(Saved data entries)
-- ==== Sys2Proof/Tests/Slice0.lean ====
section
/-! SUPPORT. Tests.  Expected results come from spec/: the encodings of 30_encoding.md R66, the worked examples of the rules and
the vectors of 95_test_vectors.md (named V-... and S... below), never from the model.  Then one witness for every
obligation with hypotheses. -/

namespace Sys2Proof.Tests

open Sys2Proof.Machine

/-! ### Helpers -/

/-- The state of a `next` outcome. -/
def after : Host.Outcome State Fault Refusal → Option State
  | .next s => some s
  | .fault _ => none
  | .refused _ => none

/-- The fault of a `fault` outcome. -/
def faultOf : Host.Outcome State Fault Refusal → Option Fault
  | .next _ => none
  | .fault f => some f
  | .refused _ => none

theorem next_of_after {o : Host.Outcome State Fault Refusal} {s : State} (h : after o = some s) : o = .next s := by
  cases o <;> simp_all [after]

theorem exists_next {o : Host.Outcome State Fault Refusal} (h : (after o).isSome = true) : ∃ t, o = .next t := by
  cases o <;> simp_all [after]

theorem fault_of_faultOf {o : Host.Outcome State Fault Refusal} {f : Fault} (h : faultOf o = some f) : o = .fault f := by
  cases o <;> simp_all [faultOf]

/-- The reset state with one opcode at `0x200`. -/
def at200 (op : Nat) : State := State.reset.withFetchWord 16 op

/-- The same with some registers set. -/
def regs (s : State) (vs : List (Reg × Byte)) : State := vs.foldl (fun s p => s.setReg p.1 p.2) s

/-- One cycle; the state itself where it does not complete. -/
def cycle (s : State) : State := (after (step s)).getD s

/-! ### WellFormed: for each check an ill-formed term, which the check refuses -/

theorem test_illegal_class0 : Opcode.legal 0x0000 = false := by decide
theorem test_illegal_class5 : Opcode.legal 0x5011 = false := by decide
theorem test_illegal_class8 : Opcode.legal 0x8018 = false := by decide
theorem test_illegal_class9 : Opcode.legal 0x9011 = false := by decide
theorem test_illegal_classE : Opcode.legal 0xE09F = false := by decide
theorem test_illegal_classF : Opcode.legal 0xF030 = false := by decide
theorem test_legal_otherwise : Opcode.legal 0xDABC = true := by decide
theorem test_image_too_long : Image.wellFormed (List.replicate 3585 0) = false := by
  rw [Image.wellFormed, List.length_replicate]; decide

/-! ### Decode: one word per constructor, its bits written out from the encoding column of the opcode table -/

theorem test_decode_low :
    decodeOp 0b0000000011100000 = some .cls ∧ decodeOp 0b0000000011101110 = some .ret ∧
    decodeOp 0b0001001000000100 = some (.jmp 0x204) ∧ decodeOp 0b0010001000001000 = some (.call 0x208) ∧
    decodeOp 0b0011000000010100 = some (.seImm 0 0x14) ∧ decodeOp 0b0100000000010100 = some (.sneImm 0 0x14) ∧
    decodeOp 0b0101000000010000 = some (.seReg 0 1) ∧ decodeOp 0b0110000011101010 = some (.ldImm 0 0xEA) ∧
    decodeOp 0b0111000011111111 = some (.addImm 0 0xFF) := by decide

theorem test_decode_alu :
    decodeOp 0b1000000000010000 = some (.ldReg 0 1) ∧ decodeOp 0b1000000000010001 = some (.or 0 1) ∧
    decodeOp 0b1000000000010010 = some (.and 0 1) ∧ decodeOp 0b1000000000010011 = some (.xor 0 1) ∧
    decodeOp 0b1000111100010100 = some (.addReg 15 1) ∧ decodeOp 0b1000111100010101 = some (.sub 15 1) ∧
    decodeOp 0b1000101010110110 = some (.shr 10 11) ∧ decodeOp 0b1000000000010111 = some (.subn 0 1) ∧
    decodeOp 0b1000000000011110 = some (.shl 0 1) := by decide

theorem test_decode_mid :
    decodeOp 0b1001000000010000 = some (.sneReg 0 1) ∧ decodeOp 0b1010001100000000 = some (.ldi 0x300) ∧
    decodeOp 0b1011001100000000 = some (.jmp0 0x300) ∧ decodeOp 0b1100000000001111 = some (.rnd 0 0x0F) ∧
    decodeOp 0b1101101010111100 = some (.drw 10 11 12) := by decide

theorem test_decode_high :
    decodeOp 0b1110010110011110 = some (.skp 5) ∧ decodeOp 0b1110010110100001 = some (.sknp 5) ∧
    decodeOp 0b1111010100000111 = some (.getdt 5) ∧ decodeOp 0b1111010100001010 = some (.waitkey 5) ∧
    decodeOp 0b1111010100010101 = some (.setdt 5) ∧ decodeOp 0b1111010100011000 = some (.setst 5) ∧
    decodeOp 0b1111010100011110 = some (.addi 5) ∧ decodeOp 0b1111010100101001 = some (.font 5) ∧
    decodeOp 0b1111010100110011 = some (.bcd 5) ∧ decodeOp 0b1111010101010101 = some (.dump 5) ∧
    decodeOp 0b1111111001100101 = some (.load 14) := by decide

/-- V-DE-1 to V-DE-7, at least one per class. -/
theorem test_decode_rejects :
    ([0x0000, 0x00E1, 0x00EF, 0x0123, 0x0FFF, 0x5011, 0x501F, 0x9011, 0x8018, 0x801D, 0x801F, 0xE09F, 0xE000, 0xE0A0,
      0xF000, 0xF01F, 0xF075, 0xF085, 0xF030, 0xF0FF].all (fun w => (decodeOp w).isNone)) = true := by decide

/-- R60: an instruction is two bytes; the high byte comes first (R40). -/
theorem test_decode_bytes :
    decode [0x12, 0x04, 0xFF] = .ok (.jmp 0x204) ∧ decode [0x12] = .error .truncated ∧
    decode [0x00, 0x00] = .error (.illegalOpcode 0x0000) ∧ decodeTableWord 16 0x1204 = some (.jmp 0x204) := by decide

WHAT YOU HAVE TO DO »
When you reach the line with "decodeOp 0b1000000000010010 = some" in the records above, start writing out lines exactly, and stop once the line with "decodeOp 0b1001000000010000 = some" has been written; include nothing else.

SOLUTION »
    decodeOp 0b1000000000010010 = some (.and 0 1) ∧ decodeOp 0b1000000000010011 = some (.xor 0 1) ∧
    decodeOp 0b1000111100010100 = some (.addReg 15 1) ∧ decodeOp 0b1000111100010101 = some (.sub 15 1) ∧
    decodeOp 0b1000101010110110 = some (.shr 10 11) ∧ decodeOp 0b1000000000010111 = some (.subn 0 1) ∧
    decodeOp 0b1000000000011110 = some (.shl 0 1) := by decide

theorem test_decode_mid :
    decodeOp 0b1001000000010000 = some (.sneReg 0 1) ∧ decodeOp 0b1010001100000000 = some (.ldi 0x300) ∧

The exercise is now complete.